The outcome measures included 30‐day mortality, 90‐day mortality, in‐hospital mortality, length of hospital stay (LOS‐hospital) and length of ICU stay (LOS‐ICU).

2.4. Statistical Analysis

Continuous variables are expressed as mean ± standard deviation or median with interquartile range and were analysed using the Student's t‐test for a normal distribution or Kruskal–Wallis H test for a non‐normal distribution. All patients were categorised based on 30‐day mortality outcomes. To determine the links between baseline variables and 30‐day mortality, univariate Cox analysis was performed.

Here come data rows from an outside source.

theorem MeterState.within_afterColour {x : MeterState} {s : MeterSettings} (h : x.within s)
    (length : Nat) (c : Colour) : (x.afterColour s.mode length c).within s := by
  intro mode
  obtain ⟨committed, excess⟩ := h mode
  cases c with
  | green =>
    simp only [MeterState.afterColour, mode, if_true]
    exact ⟨(Nat.sub_le _ _).trans committed, excess⟩
  | yellow => exact ⟨committed, (Nat.sub_le _ _).trans excess⟩
  | red => exact ⟨committed, excess⟩

theorem MeterState.within_refilled {x : MeterState} {s : MeterSettings} (h : x.within s) :
    (x.refilled s).within s := by
  intro mode
  obtain ⟨committed, excess⟩ := h mode
  unfold MeterState.refilled
  rw [mode]
  dsimp only
  split
  · exact ⟨by assumption, excess⟩
  · exact ⟨Nat.le_refl _, Nat.min_le_right _ _⟩

/-- A write of one meter that leaves it within its sizes leaves every meter so. -/
theorem setMeterState_metersOk {d : Device} (h : d.metersOk) {m : Nat} {x : MeterState}
    (hx : x.within (d.meterSettings m)) : (d.setMeterState m x).metersOk := by
  intro n mode
  rw [meterState_setMeterState]
  split
  · rename_i same
    subst same
    exact hx mode
  · exact h n mode

/-- An application fills each meter that it lists (R50). -/
theorem foldl_applyToMeter (list : List Staged) (d : Device) (m : Nat) :
    (list.foldl applyToMeter d).meterState m =
      if list.any (fun e => e.unit == 2 && e.index == m) then
        { d.meterState m with
          committed := (d.meterSettings m).cbs, excess := (d.meterSettings m).ebs }
      else d.meterState m := by
  induction list generalizing d with
  | nil => rfl
  | cons e es ih =>
    rw [List.foldl_cons, ih, List.any_cons]
    have settings : (applyToMeter d e).meterSettings m = d.meterSettings m :=
      congrArg (fun t : Tables => t.meters.get MeterSettings.powerOn m)
        (applyToMeter_writes d e).tables
    have one : (applyToMeter d e).meterState m =
        if e.unit = 2 ∧ e.index = m then { d.meterState m with
          committed := (d.meterSettings m).cbs, excess := (d.meterSettings m).ebs }
        else d.meterState m := by
      unfold applyToMeter
      split
      · rename_i unit
        unfold fillMeter
        rw [meterState_setMeterState]
        by_cases index : m = e.index
        · subst index
          rw [if_pos rfl, if_pos ⟨unit, rfl⟩]
        · rw [if_neg index, if_neg fun h => index h.2.symm]
      · rename_i unit
        rw [if_neg fun h => unit h.1]
    rw [settings, one]
    by_cases listed : e.unit = 2 ∧ e.index = m
    · simp [listed]
    · have : (e.unit == 2 && e.index == m) = false := by simpa using listed
      rw [if_neg listed, this, Bool.false_or]

set_option Elab.async false in
/-- The settings of a meter that no entry is for are as they were (R166). -/
theorem withList_meterSettings {list : List Staged} {m : Nat}
    (h : list.any (fun e => e.unit == 2 && e.index == m) = false) (t : Tables) :
    (t.withList list).meters.get MeterSettings.powerOn m = t.meters.get MeterSettings.powerOn m := by
  unfold Tables.withList
  induction list generalizing t with
  | nil => rfl
  | cons e es ih =>
    rw [List.any_cons, Bool.or_eq_false_iff] at h
    rw [List.foldl_cons, ih h.2]
    unfold Tables.withEntry
    split
    case h_5 bs action unit =>
      rw [Table.get_put, if_neg]
      rintro rfl
      simp [unit] at h
    all_goals rfl

/-- An application leaves every meter within its sizes: those it lists are full, the others have
their settings still (R50, R166). -/
theorem applyList_metersOk {d : Device} (h : d.metersOk) : (applyList d).metersOk := by
  obtain ⟨slots, slots_eq⟩ : ∃ x, x = d.change.list.foldl (applyToSlot d.tables.circuits) d.inForce :=
    ⟨_, rfl⟩
  have before : Writes [.lines, .circuitCounters, .pool, .slots] d.inForce slots :=
    slots_eq ▸ .foldl (fun x e => applyToSlot_writes x e d.tables.circuits) d.change.list _
  have after : Writes [.egress, .stations, .seqs, .contexts, .pool, .lines]
      (d.change.list.foldl applyToMeter slots) (applyList d) := by
    have stations := Writes.foldl (fun x e => applyToStation_writes x e d.tables.stations)
      d.change.list (d.change.list.foldl applyToMeter slots)
    have credits := Writes.foldl (fun d e => applyToCredits_writes d e) d.change.list
      (d.change.list.foldl (applyToStation d.tables.stations)
        (d.change.list.foldl applyToMeter slots))
    have both := stations.mono.andThen (fs := [.egress, .stations, .seqs, .contexts, .pool, .lines])
      credits
    rw [slots_eq] at both ⊢
    exact both
  intro m mode
  have settings : (applyList d).meterSettings m =
      (d.tables.withList d.change.list).meters.get MeterSettings.powerOn m :=
    congrArg (fun t : Tables => t.meters.get MeterSettings.powerOn m)
      (applyList_effects_write d).tables
  have kept : slots.meterSettings m =
      (d.tables.withList d.change.list).meters.get MeterSettings.powerOn m :=
    congrArg (fun t : Tables => t.meters.get MeterSettings.powerOn m) before.tables
  have state : (applyList d).meterState m = (d.change.list.foldl applyToMeter slots).meterState m :=
    congrArg (fun t : Table MeterState => t.get MeterState.powerOn m) after.meters
  have start : slots.meterState m = d.meterState m :=
    congrArg (fun t : Table MeterState => t.get MeterState.powerOn m) before.meters
  rw [state, foldl_applyToMeter, start]
  rw [settings] at mode ⊢
  split
  · rw [kept]
    exact ⟨Nat.le_refl _, Nat.le_refl _⟩
  · rename_i unlisted
    rw [withList_meterSettings (by simpa using unlisted)] at mode ⊢
    exact h m mode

Propensity score matching (PSM) was utilised to account for variations between the low NRBCs group (< 1.0%) and high NRBCs group (≥ 1.0%) [25]. Propensity scores were derived from demographic information, scoring systems, laboratory data and comorbidities. One‐to‐one nearest neighbour matching was applied, with a calliper width of 0.02. The patient outcomes in the two groups were analysed in both the pre‐ and post‐matched cohorts.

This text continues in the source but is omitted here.